Moreover, internationalization implementations are often tied to specific technology stacks.

This internationalization setup is only for the React technology stack and does not involve server-side internationalization.

Front-end internationalization steps

The core steps of internationalization are as follows.

  1. Import the correct dayjs locale file.
  2. Create and import a messages file, containing key-value translation pairs, and stored under the /locales dir.
  3. Pass the configs, messages and locale to the App initialization.

For example:

import 'dayjs/locale/en';
import App from '@transact-open-ux/workspaces/dist/App';
import configs from './configs/development';
import messages from './locales/en';

const root = document.getElementById('root');

export default async function init() {
if (process.env.NODE_ENV === 'development') {
const { default: fixtures } = await import('./fixtures/development');
const { default: makeServer } = await import('@transact-open-ux/workspaces/dist/Server');
// start server
makeServer({
fixtures,
});
}
// start only the cleint if production
App(root, configs, messages, 'en');
}

init();
info

Workspaces uses the dayjs library for date translations. It requires some unique local data when doing internationalization, mainly for relative time translation, such as "yesterday", "today", "tomorrow", "X minutes ago", or "X months ago". That's why it is important to import the correct locale at the beginning of the file.
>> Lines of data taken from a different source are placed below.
-- ==== Sys2Proof/Syntax.lean ====
section
/-! DEFINITION. The instruction set: the portable Ferkor instructions (R40), the native slot operations (R166 to R174)
and the whole machine steps, one constructor for each row of the opcode table. -/
namespace Sys2Proof

/-- The type codes 1 to 14 of R18. -/
inductive Ty
  | b1 | i8 | i16 | i32 | i64 | f16 | bf16 | f32 | e4m3 | e5m2 | mo | ref | tok | acc
  deriving DecidableEq, Repr

/-- A type descriptor of R32: a plain type, a register array of len + 1 elements, or s8. -/
inductive TyD
  | ty (t : Ty)
  | arr (e : Ty) (len : BitVec 6)
  | s8
  deriving DecidableEq, Repr

/-- A conversion or pack element: a plain type, or s8 (code 15, R86, R88). -/
inductive CTy
  | ty (t : Ty)
  | s8
  deriving DecidableEq, Repr

/-- An operand slot of R33. -/
inductive Opnd
  /-- a value by backward distance -/
  | val (d : BitVec 14)
  /-- a signed 14-bit immediate -/
  | imm (i : BitVec 14)
  /-- a pool constant -/
  | pool (i : BitVec 14)
  /-- a special operand code -/
  | spec (c : BitVec 13)
  /-- a block target -/
  | blk (b : BitVec 13)
  deriving DecidableEq, Repr

/-- A block target with its arguments (R36). -/
structure Target where
  blk : BitVec 13
  args : List Opnd
  deriving DecidableEq, Repr

/-- A memory operand: base slot and offset slot (R193). -/
structure MemOp where
  base : Opnd
  off : Opnd
  deriving DecidableEq, Repr

/-- Rounding modes (R29): codes 0 to 3. -/
inductive RM | rne | rz | ru | rd
  deriving DecidableEq, Repr

/-- Integer conditions (R80): codes 0 to 5. -/
inductive Cond | eq | ne | lt | le | gt | ge
  deriving DecidableEq, Repr

/-- Floating-point conditions (R85): codes 0 to 7. -/
inductive FCond | eq | ne | lt | le | gt | ge | ord | uno
  deriving DecidableEq, Repr

/-- Shuffle modes (R90). -/
inductive ShflMode | idx | up | down | xor
  deriving DecidableEq, Repr

/-- Vote modes (R92). -/
inductive VoteMode | any | all | uni
  deriving DecidableEq, Repr

/-- Reduction operations (R93): codes 0 to 8. -/
inductive RedOp | add | min | max | and | or | xor | fadd | fmin | fmax
  deriving DecidableEq, Repr

/-- Conversion kinds (R86): SUB 0, 1 (integer side signed), 2 (integer side non-negative). -/
inductive CvtKind | ff | s | n
  deriving DecidableEq, Repr

/-- Covariance field (R105). -/
inductive Cov | ind | cor | anti | cov
  deriving DecidableEq, Repr

/-- Collapse selectors (R110). -/
inductive ColSel | mean | var | sd | hi | lo
  deriving DecidableEq, Repr

/-- Forms of `mma` (R125): SUB 0 to 7. -/
inductive MmaForm | s8 | e4m3 | e5m2 | e4m3e5m2 | e5m2e4m3 | bf16 | f16 | mo
  deriving DecidableEq, Repr

/-- Element types of `accrd` and `accwr` (R130): codes 4, 8 and 11. -/
inductive AccTy | i32 | f32 | mo
  deriving DecidableEq, Repr

/-- Atomic operations (R257): SUB[3:0] 0 to 8. -/
inductive AtomOp | add | mins | minn | maxs | maxn | and | or | xor | xchg
  deriving DecidableEq, Repr

/-- Ordering kinds of atomics (R257). -/
inductive AtomKind | rlx | acq | rel | ar
  deriving DecidableEq, Repr

/-- Fence kinds (R260): SUB 1 to 3. -/
inductive FenceKind | acq | rel | ar
  deriving DecidableEq, Repr

/-- Collective kinds (R272). -/
inductive CollKind | bcast | allred | redsc | allgat
  deriving DecidableEq, Repr

/-- Collective reduction operations (R272). -/
inductive CollOp | add | min | max
  deriving DecidableEq, Repr

/-- Replica choice of `hop` (R329). -/
inductive HopMode | dflt | hash | least | key
  deriving DecidableEq, Repr

/-- A V-slot operation's fields (R166). -/
structure VOp where
  kp : Bool
  grd : BitVec 4
  d : BitVec 9
  pa : Bool
  a : BitVec 9
  pb : Bool
  b : BitVec 9
  deriving DecidableEq, Repr

/-- An F-slot operation's fields (R170). -/
structure FOp where
  grd : BitVec 4
  d : BitVec 9
  pa : Bool
  a : BitVec 9
  deriving DecidableEq, Repr

/-- An L-slot operation's fields (R171). -/
structure LOp where
  grd : BitVec 4
  dr : BitVec 9
  pd : Bool
  win : BitVec 4
  pa : Bool
  a : BitVec 9
  sz : BitVec 3
  scp : BitVec 3
  deriving DecidableEq, Repr

/-- Cause codes of R384. -/
inductive Cause
  | illegalOpcode | illegalEncoding | trappingHint | unsupportedFeature | regionLimit
  | addressRange | misalignment | space | page | permission | peerGone | uncorrectableData
  | privateAccess | escape | header | brokenReference | notAReference | closureOverflow
  | arrayBounds | callDepth | userTrap | assertion | negativeVariance | barrierMisuse | enqueue
  | accessWithoutToken | divergentMatrix | accumulatorLost | engineFailure | engineLost
  | collectiveMismatch | collectiveTimeout | travelOverflow | illegalBundle | uncorrectableState
  | dieReset | breakpoint | watchpoint | programBreakpoint | stepComplete
  deriving DecidableEq, Repr

/-- Where an ECC event strikes (R398). -/
inductive EccSite
  /-- a register, shadow, store-buffer or slot-queue word of a side of a group; current: written or shadowed in its region -/
  | register (g sd : Nat) (current : Bool)
  /-- a page of a core's instruction store -/
  | istore (c : Nat) (p : Nat)
  /-- a 4-byte word of the unified storage: scratchpad, die store or device memory -/
  | word (a : Nat)
  /-- a clean line of the slice cache -/
  | cleanLine (a : Nat)
  /-- an element of a tile of a group -/
  | tile (g t i : Nat)
  deriving DecidableEq, Repr

/-- The port a management message arrives at (R374). -/
inductive Port | host | safelight
  deriving DecidableEq, Repr
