-- ==== Sys2Proof/Decode.lean ====
section
/-! DEFINITION. Encodings: the portable words (R28 to R40 and each description), the native slot fields (R166 to R174), the
decoder, and the encoder. A word is legal exactly when it is the encoding of a well-formed instruction: the decoder reads
the fields, rebuilds the instruction, and refuses every word that the encoder would not write (R42). -/

namespace Sys2Proof

/-! ### Codes -/

/-- The type of a code. -/
def Ty.ofCode (c : BitVec 4) : Option Ty :=
  match c.toNat with
  | 1 => some .b1 | 2 => some .i8 | 3 => some .i16 | 4 => some .i32 | 5 => some .i64 | 6 => some .f16
  | 7 => some .bf16 | 8 => some .f32 | 9 => some .e4m3 | 10 => some .e5m2 | 11 => some .mo | 12 => some .ref
  | 13 => some .tok | 14 => some .acc | _ => none

/-- Rounding codes (R29). -/
def RM.code : RM → BitVec 2 | .rne => 0 | .rz => 1 | .ru => 2 | .rd => 3
/-- The mode of a code. -/
def RM.ofCode (c : BitVec 2) : RM := match c.toNat with | 0 => .rne | 1 => .rz | 2 => .ru | _ => .rd
/-- Condition codes (R80). -/
def Cond.code : Cond → BitVec 6 | .eq => 0 | .ne => 1 | .lt => 2 | .le => 3 | .gt => 4 | .ge => 5
/-- The condition of a code. -/
def Cond.ofCode (c : Nat) : Option Cond :=
  match c with
  | 0 => some .eq | 1 => some .ne | 2 => some .lt | 3 => some .le | 4 => some .gt | 5 => some .ge | _ => none
/-- Floating-point condition codes (R85). -/
def FCond.code : FCond → BitVec 6
  | .eq => 0 | .ne => 1 | .lt => 2 | .le => 3 | .gt => 4 | .ge => 5 | .ord => 6 | .uno => 7
/-- The condition of a code. -/
def FCond.ofCode (c : Nat) : Option FCond :=
  match c with
  | 0 => some .eq | 1 => some .ne | 2 => some .lt | 3 => some .le | 4 => some .gt | 5 => some .ge | 6 => some .ord
  | 7 => some .uno | _ => none
/-- Shuffle modes (R90). -/
def ShflMode.code : ShflMode → BitVec 6 | .idx => 0 | .up => 1 | .down => 2 | .xor => 3
/-- The mode of a code. -/
def ShflMode.ofCode (c : Nat) : Option ShflMode :=
  match c with | 0 => some .idx | 1 => some .up | 2 => some .down | 3 => some .xor | _ => none
/-- Vote modes (R92). -/
def VoteMode.code : VoteMode → BitVec 6 | .any => 0 | .all => 1 | .uni => 2
/-- The mode of a code. -/
def VoteMode.ofCode (c : Nat) : Option VoteMode :=
  match c with | 0 => some .any | 1 => some .all | 2 => some .uni | _ => none
/-- Reduction codes (R93). -/
def RedOp.code : RedOp → BitVec 4
  | .add => 0 | .min => 1 | .max => 2 | .and => 3 | .or => 4 | .xor => 5 | .fadd => 6 | .fmin => 7 | .fmax => 8
/-- The operation of a code. -/
def RedOp.ofCode (c : Nat) : Option RedOp :=
  match c with
  | 0 => some .add | 1 => some .min | 2 => some .max | 3 => some .and | 4 => some .or | 5 => some .xor
  | 6 => some .fadd | 7 => some .fmin | 8 => some .fmax | _ => none
/-- MOD of `redg` and `scang`: the reading, the rounding, or 0 (R93). -/
def redMod (op : RedOp) (sg : Bool) (rm : RM) : BitVec 6 :=
  match op with
  | .add | .min | .max => 0#5 ++ BitVec.ofBool sg
  | .fadd => 0#4 ++ rm.code
  | _ => 0
/-- Conversion kinds (R86). -/
def CvtKind.code : CvtKind → BitVec 6 | .ff => 0 | .s => 1 | .n => 2
/-- The kind of a code. -/
def CvtKind.ofCode (c : Nat) : Option CvtKind :=
  match c with | 0 => some .ff | 1 => some .s | 2 => some .n | _ => none
/-- Covariance codes (R29). -/
def Cov.code : Cov → BitVec 2 | .ind => 0 | .cor => 1 | .anti => 2 | .cov => 3
/-- The covariance of a code. -/
def Cov.ofCode (c : BitVec 2) : Cov := match c.toNat with | 0 => .ind | 1 => .cor | 2 => .anti | _ => .cov
/-- Collapse selectors (R110). -/
def ColSel.code : ColSel → BitVec 6 | .mean => 0 | .var => 1 | .sd => 2 | .hi => 3 | .lo => 4
/-- The selector of a code. -/
def ColSel.ofCode (c : Nat) : Option ColSel :=
  match c with | 0 => some .mean | 1 => some .var | 2 => some .sd | 3 => some .hi | 4 => some .lo | _ => none
/-- Forms of `mma` (R125). -/
def MmaForm.code : MmaForm → BitVec 6
  | .s8 => 0 | .e4m3 => 1 | .e5m2 => 2 | .e4m3e5m2 => 3 | .e5m2e4m3 => 4 | .bf16 => 5 | .f16 => 6 | .mo => 7
/-- The form of a code. -/
def MmaForm.ofCode (c : Nat) : Option MmaForm :=
  match c with
  | 0 => some .s8 | 1 => some .e4m3 | 2 => some .e5m2 | 3 => some .e4m3e5m2 | 4 => some .e5m2e4m3 | 5 => some .bf16
  | 6 => some .f16 | 7 => some .mo | _ => none
/-- Element types of tile readout (R130). -/
def AccTy.code : AccTy → BitVec 4 | .i32 => 4 | .f32 => 8 | .mo => 11
/-- The type of a code. -/
def AccTy.ofCode (c : BitVec 4) : Option AccTy :=
  match c.toNat with | 4 => some .i32 | 8 => some .f32 | 11 => some .mo | _ => none
/-- Atomic operation codes (R257). -/
def AtomOp.code : AtomOp → BitVec 4
  | .add => 0 | .mins => 1 | .minn => 2 | .maxs => 3 | .maxn => 4 | .and => 5 | .or => 6 | .xor => 7 | .xchg => 8
/-- The operation of a code. -/
def AtomOp.ofCode (c : Nat) : Option AtomOp :=
  match c with
  | 0 => some .add | 1 => some .mins | 2 => some .minn | 3 => some .maxs | 4 => some .maxn | 5 => some .and
  | 6 => some .or | 7 => some .xor | 8 => some .xchg | _ => none
/-- Ordering kinds (R257). -/
def AtomKind.code : AtomKind → BitVec 2 | .rlx => 0 | .acq => 1 | .rel => 2 | .ar => 3
/-- The kind of a code. -/
def AtomKind.ofCode (c : BitVec 2) : AtomKind := match c.toNat with | 0 => .rlx | 1 => .acq | 2 => .rel | _ => .ar
/-- Fence kinds (R260). -/
def FenceKind.code : FenceKind → BitVec 6 | .acq => 1 | .rel => 2 | .ar => 3
/-- The kind of a code. -/
def FenceKind.ofCode (c : Nat) : Option FenceKind :=
  match c with | 1 => some .acq | 2 => some .rel | 3 => some .ar | _ => none
/-- Collective kinds (R272). -/
def CollKind.code : CollKind → BitVec 3 | .bcast => 0 | .allred => 1 | .redsc => 2 | .allgat => 3
/-- The kind of a code. -/
def CollKind.ofCode (c : Nat) : Option CollKind :=
  match c with | 0 => some .bcast | 1 => some .allred | 2 => some .redsc | 3 => some .allgat | _ => none
/-- Collective reductions (R272). -/
def CollOp.code : CollOp → BitVec 3 | .add => 0 | .min => 1 | .max => 2
/-- The reduction of a code. -/
def CollOp.ofCode (c : Nat) : Option CollOp :=
  match c with | 0 => some .add | 1 => some .min | 2 => some .max | _ => none
/-- Replica modes of `hop` (R329). -/
def HopMode.code : HopMode → BitVec 6 | .dflt => 0 | .hash => 1 | .least => 2 | .key => 3
/-- The mode of a code. -/
def HopMode.ofCode (c : Nat) : Option HopMode :=
  match c with | 0 => some .dflt | 1 => some .hash | 2 => some .least | 3 => some .key | _ => none

/-! ### Operand slots and descriptors -/

/-- The 16 bits of a slot (R33). -/
def Opnd.half : Opnd → Half
  | .val d => 0#2 ++ d
  | .imm i => 1#2 ++ i
  | .pool i => 2#2 ++ i
  | .spec c => 3#2 ++ (0#1 ++ c)
  | .blk b => 3#2 ++ (1#1 ++ b)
Internationalized resource file management

The steps above consider how to internationalize after the introduction of messages files. Next, let's talk about the management of internationalization resource files.

Currently, we manage internationalization resource files in the src/locales folder. For example:

src/locales
.
├── en.ts
├── es.ts
└── pt.ts

Each of the *.ts files is a resource file, returning an object containing key-value pairs where the key is our translation id and the value is the the specific language translation. For example:

en.ts
export default {
Home: 'Home',
All: 'All',
Apply: 'Apply',
Process: 'Process',
Helpdesk: 'Helpdesk',
...
}
note

Workspaces currently supports a single locale per JM form. Multiple locales can be setup by deploying different forms to JM.